All lines before the one containing "(m.dom ≠ s.get", plus that line itself, are to be printed exactly as they appear below.

ENTRIES PROVIDED: Begin

-- ==== Sys2Proof/Machine/Dispatch.lean ====
section
/-! DEFINITION. One arm per command, each a direct call of its meaning. -/

namespace Sys2Proof.Machine
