/-- Where Folis does not run on the port, or the frame breaks R496 or is of another type or too short, a received frame changes nothing; one of another domain sets FOREIGN. A lone candidate becomes master, a node with priority 255 none. A cycle starts on the master and is followed from the parent port alone, and goes to the child ports. Reports are held, joined and sent, late ones set LATE. Delay requests are numbered and answered, and an answer to the latest updates the delay. A schedule 100 periods ahead is taken and sent, a cancel drops it. Capabilities go to the tree ports and are kept; PEERS asks for them and runs until a record comes or the own one is sent. A read of AGG0 latches the aggregate. -/
def Obligations.FolisCommandsRun : Prop :=
  ∀ s : State,
    (∀ (p : Fin 3) (f : List Byte) (n : Nat) (r : Vector Nat 3), s.folisOn p.val = false ∨ folisMsg f = none →
      exec (.beaconReceive p ⟨f, false⟩) s = .next s.netGo ∧ exec (.cycleReceive p ⟨f, false⟩ n r) s = .next s.netGo ∧
      exec (.reportReceive p ⟨f, false⟩) s = .next s.netGo ∧ exec (.delayReqReceive p ⟨f, false⟩ n) s = .next s.netGo ∧
      exec (.delayRespReceive p ⟨f, false⟩ n) s = .next s.netGo ∧ exec (.scheduleReceive p ⟨f, false⟩) s = .next s.netGo ∧
      exec (.capsReceive p ⟨f, false⟩) s = .next s.netGo) ∧
    (∀ (p : Fin 3) (f : List Byte) (n : Nat) (r : Vector Nat 3) (m : FolisMsg), s.folisOn p.val = true → folisMsg f = some m →
      (m.dom ≠ s.get Reg.NET.FOLIS.DOMAIN.val →
        ∀ c ∈ [Instr.beaconReceive p ⟨f, false⟩, .cycleReceive p ⟨f, false⟩ n r, .reportReceive p ⟨f, false⟩, .delayReqReceive p ⟨f, false⟩ n, .delayRespReceive p ⟨f, false⟩ n,
          .scheduleReceive p ⟨f, false⟩, .capsReceive p ⟨f, false⟩], exec c s = .next (s.netGo.raise ⟨41, 6⟩)) ∧
      (m.dom = s.get Reg.NET.FOLIS.DOMAIN.val →
        ∀ c ∈ [(tyBeacon, Instr.beaconReceive p ⟨f, false⟩), (tyCycle, .cycleReceive p ⟨f, false⟩ n r), (tyReport, .reportReceive p ⟨f, false⟩),
          (tyDelayReq, .delayReqReceive p ⟨f, false⟩ n), (tyDelayResp, .delayRespReceive p ⟨f, false⟩ n), (tySchedule, .scheduleReceive p ⟨f, false⟩),
          (tyCaps, .capsReceive p ⟨f, false⟩)],
          m.ty ≠ c.1 ∨ m.body.length < folisPlen c.1 → exec c.2 s = .next s.netGo)) ∧
    (s.flag Reg.NET.FOLIS.CFG.ENABLE = true → s.net.beacons = [] → s.causeSet ⟨41, 5⟩ = false → Runs .beaconSend s (fun t =>
      (s.get Reg.NET.FOLIS.CFG.MASTER_PRIO < 255 → t.get Reg.NET.FOLIS.STATUS.ROLE = 1 ∧
        t.get Reg.NET.FOLIS.STATUS.DEPTH = 0 ∧ t.get Reg.NET.FOLIS.STATUS.MASTER_ID = s.nodeId ∧
        ∀ p ∈ s.folisPorts, s.ungated p = true → t.sentOwn p) ∧
      (s.get Reg.NET.FOLIS.CFG.MASTER_PRIO = 255 → t.get Reg.NET.FOLIS.STATUS.ROLE = 0))) ∧
    (∀ (p : Fin 3) (f : List Byte) (m : FolisMsg), s.folisAccepts p f tyBeacon m → Runs (.beaconReceive p ⟨f, false⟩) s (fun t =>
      t.net.beacons = ⟨p.val, m.node, leAt m.body 0 2 % 1024, leAt m.body 2 1, leAt m.body 3 1, leAt m.body 4 2, 0⟩ ::
        s.net.beacons ∧ (if m.node = s.nodeId ∧ ownMac m.src = false then t.causeSet ⟨41, 5⟩ = true else True))) ∧
    (s.flag Reg.NET.FOLIS.CFG.ENABLE = false → exec .beaconSend s = .next s.netGo) ∧
    (s.get Reg.NET.FOLIS.STATUS.ROLE < 2 → exec .masterLost s = .next s.netGo) ∧
    (∀ i, 2 ≤ s.get Reg.NET.FOLIS.STATUS.ROLE → s.injAt Reg.NET.INJ_STATUS.addr = some i → i.target = 1 →
      Runs .masterLost s (fun t => t.regs = s.regs ∧ t.injs.length = s.injs.length ∧
        ∀ j ∈ t.injs, j.ctrl = Reg.NET.INJ_STATUS.addr → j.seen = 1)) ∧
    (2 ≤ s.get Reg.NET.FOLIS.STATUS.ROLE → (∀ i, s.injAt Reg.NET.INJ_STATUS.addr = some i → i.target ≠ 1) → Runs .masterLost s (fun t =>
      t.causeSet ⟨41, 1⟩ = true ∧ (s.get Reg.NET.FOLIS.STATUS.MASTER_ID, 3) ∈ t.net.excluded ∧
      t.get Reg.NET.FOLIS.STATUS.SYNCED = 0)) ∧
    (∀ (k : Nat) (stamps : Vector Nat 3), s.isMaster = true → Runs (.cycleStart k stamps) s (fun t =>
      t.rd Reg.NET.FOLIS.CYCLE_NO.addr = BitVec.ofNat 32 k ∧ t.net.cycle = some (k % 2 ^ 32) ∧ t.net.own.nodes = 1 ∧
      t.net.held = [] ∧ ∀ p ∈ s.childPorts, s.ungated p = true → t.sentOwn p)) ∧
    (∀ (p : Fin 3) (f : List Byte) (m : FolisMsg) (n : Nat) (r : Vector Nat 3), s.folisAccepts p f tyCycle m →
      (s.get Reg.NET.FOLIS.STATUS.PARENT = p.val → Runs (.cycleReceive p ⟨f, false⟩ n r) s (fun t =>
        t.rd Reg.NET.FOLIS.CYCLE_NO.addr = BitVec.ofNat 32 m.cycle ∧ t.net.cycle = some m.cycle ∧
        t.net.agg.nodes = leAt m.body 52 2 ∧ t.get Reg.NET.FOLIS.STATUS.SYNCED = 1)) ∧
      (s.get Reg.NET.FOLIS.STATUS.PARENT ≠ p.val → exec (.cycleReceive p ⟨f, false⟩ n r) s = .next s.netGo)) ∧
    (2 ≤ s.get Reg.NET.FOLIS.STATUS.ROLE → s.net.closed = false → s.allHeld = true → Runs .reportSend s (fun t =>
      t.net.closed = true ∧ t.regs = s.regs ∧ ∀ p ∈ s.folisPorts, s.get Reg.NET.FOLIS.STATUS.PARENT = p.val →
        s.ungated p = true → t.sentOwn p)) ∧
    (s.get Reg.NET.FOLIS.STATUS.ROLE < 2 ∨ s.allHeld = false → exec .reportSend s = .next s.netGo) ∧
    (s.net.closed = false → s.get Reg.NET.FOLIS.STATUS.ROLE = 2 → Runs .reportDeadline s (fun t => t.net.closed = true ∧ t.regs = s.regs ∧
      ∀ p ∈ s.folisPorts, s.get Reg.NET.FOLIS.STATUS.PARENT = p.val → s.ungated p = true → t.sentOwn p)) ∧
    (s.get Reg.NET.FOLIS.STATUS.ROLE = 0 ∨ s.get Reg.NET.FOLIS.STATUS.ROLE = 3 → exec .reportDeadline s = .next s.netGo) ∧
    (s.isMaster = false → ∀ (k : Nat) (stamps : Vector Nat 3), exec (.cycleStart k stamps) s = .next s.netGo) ∧
    (s.net.closed = true → exec .reportSend s = .next s.netGo ∧ exec .reportDeadline s = .next s.netGo) ∧
    (s.net.closed = false → s.isMaster = true → Runs .reportDeadline s (fun t => t.net.closed = true ∧ t.net.agg = s.joined ∧
      t.net.aggCycle = s.get Reg.NET.FOLIS.CYCLE_NO.K)) ∧
    (∀ (p : Fin 3) (f : List Byte) (m : FolisMsg), s.folisAccepts p f tyReport m → p ∈ s.childPorts →
      (s.net.closed = true ∨ s.net.cycle ≠ some m.cycle → exec (.reportReceive p ⟨f, false⟩) s = .next (s.netGo.raise ⟨41, 4⟩)) ∧
      (s.net.closed = false → s.net.cycle = some m.cycle → Runs (.reportReceive p ⟨f, false⟩) s (fun t =>
        ∃ r, (p.val, r) ∈ t.net.held ∧ r.nodes = leAt m.body 0 2 ∧ r.lowest = leAt m.body 6 2))) ∧
    (∀ (p : Fin 3) (f : List Byte) (m : FolisMsg), s.folisAccepts p f tyReport m → p ∉ s.childPorts →
      exec (.reportReceive p ⟨f, false⟩) s = .next s.netGo) ∧
    (∀ p : Fin 3, s.folisOn p.val = false → exec (.delayReqSend p) s = .next s.netGo) ∧
    (∀ (p : Fin 3) (f : List Byte) (m : FolisMsg) (n : Nat), s.folisAccepts p f tyDelayResp m → s.net.delays[p].waiting = false ∨
      leAt m.body 8 2 ≠ s.net.delays[p].seq → exec (.delayRespReceive p ⟨f, false⟩ n) s = .next s.netGo) ∧
    (∀ p : Fin 3, s.folisOn p.val = true → Runs (.delayReqSend p) s (fun t => t.net.delays[p].waiting = true ∧
      t.net.delays[p].seq = (s.net.delays[p].seq + 1) % 65536 ∧ t.regs = s.regs ∧ (s.ungated p = true → t.sentOwn p))) ∧
    (∀ (p : Fin 3) (f : List Byte) (m : FolisMsg) (n : Nat), s.folisAccepts p f tyDelayReq m →
      Runs (.delayReqReceive p ⟨f, false⟩ n) s (fun t => t.regs = s.regs ∧ (s.ungated p = true → t.sentOwn p))) ∧
    (∀ (p : Fin 3) (f : List Byte) (m : FolisMsg) (n : Nat), s.folisAccepts p f tyDelayResp m → s.net.delays[p].waiting = true →
      leAt m.body 8 2 = s.net.delays[p].seq → Runs (.delayRespReceive p ⟨f, false⟩ n) s (fun t => t.net.delays[p].waiting = false ∧
        t.net.delays[p] = s.net.delays[p].take (((n : Int) - (leAt m.body 0 8 : Int)) / 2) ∧
        t.rd (Reg.NET.PORT.DELAY.addr p.val) = BitVec.ofInt 32 (delayMean t.net.delays[p].good / 256))) ∧
    (s.isMaster = true → ((100 * s.get Reg.NET.FOLIS.CYCLE.PERIOD * 1000 : Nat) : Int) ≤
        nsBetween s.now.1 s.folisAct → Runs .schedule s (fun t => t.net.sched = some s.folisAct ∧
      t.net.sending = true ∧ t.get Reg.NET.FOLIS.SCHED_SEQ.SEQ = (s.get Reg.NET.FOLIS.SCHED_SEQ.SEQ + 1) % 65536 ∧
      t.causeSet ⟨41, 7⟩ = true ∧ t.get Reg.NET.CMD_STATUS.CODE = codeOk)) ∧
    (s.isMaster = true → Runs .schedCancel s (fun t => t.net.sched = none ∧ t.net.sending = false ∧ t.net.cancels = 3 ∧
      t.svc.armed = none ∧ t.get Reg.NET.CMD_STATUS.CODE = codeOk)) ∧
    (s.isMaster = false ∨ nsBetween s.now.1 s.folisAct < ((100 * s.get Reg.NET.FOLIS.CYCLE.PERIOD * 1000 : Nat) : Int) →
      Runs .schedule s (fun t => t.net = s.netGo.net ∧ t.causeSet ⟨40, 9⟩ = true ∧ t.get Reg.NET.CMD_STATUS.CODE = codeDenied)) ∧
    Runs .schedule s (fun t => t.net.sched = some s.folisAct ∧ t.get Reg.NET.CMD_STATUS.CODE = codeOk ∨
      t.net = s.netGo.net ∧ t.get Reg.NET.CMD_STATUS.CODE = codeDenied) ∧
    (s.isMaster = false → Runs .schedCancel s (fun t => t.net = s.netGo.net ∧ t.causeSet ⟨40, 9⟩ = true ∧
        t.get Reg.NET.CMD_STATUS.CODE = codeDenied)) ∧
    (∀ (p : Fin 3) (f : List Byte) (m : FolisMsg), s.folisAccepts p f tySchedule m →
      s.get Reg.NET.FOLIS.STATUS.PARENT = p.val → Runs (.scheduleReceive p ⟨f, false⟩) s (fun t =>
        t.get Reg.NET.FOLIS.SCHED_SEQ.SEQ = leAt m.body 44 2 ∧
        (leAt m.body 46 1 = 1 → t.net.sched = some (leAt m.body 0 6, leAt m.body 6 4)) ∧
        (leAt m.body 46 1 = 2 → t.net.sched = none ∧ t.svc.armed = none))) ∧
    (∀ (p : Fin 3) (f : List Byte) (m : FolisMsg), s.folisAccepts p f tySchedule m →
      s.get Reg.NET.FOLIS.STATUS.PARENT ≠ p.val → exec (.scheduleReceive p ⟨f, false⟩) s = .next s.netGo) ∧
    Runs .capsRequest s (fun t => t.get Reg.NET.CMD_STATUS.CODE = codeOk ∧
      ∀ p ∈ s.treePorts, s.ungated p = true → t.sentOwn p) ∧
    Runs .capsSend s (fun t => t.regs = s.regs ∧ (s.probe.task = .peers → t.probe.task = .none) ∧ ∀ p ∈ s.treePorts, s.ungated p = true → t.sentOwn p) ∧
    (s.probe.task = .none → Runs .peers s (fun t => t.get Reg.PROBE.CMD_STATUS.CODE = codeOk ∧
      t.probe.task = (if s.treePorts = [] then .none else .peers) ∧
      ∀ p ∈ s.treePorts, s.ungated p = true → t.sentOwn p)) ∧
    (s.probe.task ≠ .none → Runs .peers s (fun t => t.get Reg.PROBE.CMD_STATUS.CODE = codeDenied ∧ t.causeSet ⟨44, 12⟩ = true)) ∧
    (∀ (p : Fin 3) (f : List Byte) (m : FolisMsg), s.folisAccepts p f tyCaps m → m.node ≠ s.nodeId →
      Runs (.capsReceive p ⟨f, false⟩) s (fun t => if leAt m.body 8 8 = Config.serial.toNat then t.net.peers = s.net.peers
        else ⟨m.node, leAt m.body 8 8, leAt m.body 0 2, leAt m.body 2 1, leAt m.body 3 1, leAt m.body 4 4⟩ ∈ t.net.peers ∧ (s.probe.task = .peers → t.probe.task = .none))) ∧
    (∀ (p : Fin 3) (f : List Byte) (m : FolisMsg), s.folisAccepts p f tyCaps m → m.node = s.nodeId → Runs (.capsReceive p ⟨f, false⟩) s (fun t =>
      t.net.peers = s.net.peers ∧ (leAt m.body 8 8 ≠ Config.serial.toNat → t.causeSet ⟨41, 5⟩ = true))) ∧
    (s.net.agg.nodes < 2048 → s.net.agg.agree < 2048 → s.net.agg.safe < 2048 → Runs .folisAggRead s (fun t =>
      t.get Reg.NET.FOLIS.AGG0.NODES = s.net.agg.nodes ∧ t.get Reg.NET.FOLIS.AGG0.AGREE = s.net.agg.agree ∧
      t.get Reg.NET.FOLIS.AGG2.SAFE = s.net.agg.safe ∧ t.rd Reg.NET.FOLIS.AGG4.addr = BitVec.ofNat 32 s.net.aggCycle))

ENTRIES PROVIDED: End

TASK OUTPUT:
-- ==== Sys2Proof/Machine/Dispatch.lean ====
section
/-! DEFINITION. One arm per command, each a direct call of its meaning. -/

namespace Sys2Proof.Machine
/-- Where Folis does not run on the port, or the frame breaks R496 or is of another type or too short, a received frame changes nothing; one of another domain sets FOREIGN. A lone candidate becomes master, a node with priority 255 none. A cycle starts on the master and is followed from the parent port alone, and goes to the child ports. Reports are held, joined and sent, late ones set LATE. Delay requests are numbered and answered, and an answer to the latest updates the delay. A schedule 100 periods ahead is taken and sent, a cancel drops it. Capabilities go to the tree ports and are kept; PEERS asks for them and runs until a record comes or the own one is sent. A read of AGG0 latches the aggregate. -/
def Obligations.FolisCommandsRun : Prop :=
  ∀ s : State,
    (∀ (p : Fin 3) (f : List Byte) (n : Nat) (r : Vector Nat 3), s.folisOn p.val = false ∨ folisMsg f = none →
      exec (.beaconReceive p ⟨f, false⟩) s = .next s.netGo ∧ exec (.cycleReceive p ⟨f, false⟩ n r) s = .next s.netGo ∧
      exec (.reportReceive p ⟨f, false⟩) s = .next s.netGo ∧ exec (.delayReqReceive p ⟨f, false⟩ n) s = .next s.netGo ∧
      exec (.delayRespReceive p ⟨f, false⟩ n) s = .next s.netGo ∧ exec (.scheduleReceive p ⟨f, false⟩) s = .next s.netGo ∧
      exec (.capsReceive p ⟨f, false⟩) s = .next s.netGo) ∧
    (∀ (p : Fin 3) (f : List Byte) (n : Nat) (r : Vector Nat 3) (m : FolisMsg), s.folisOn p.val = true → folisMsg f = some m →
      (m.dom ≠ s.get Reg.NET.FOLIS.DOMAIN.val →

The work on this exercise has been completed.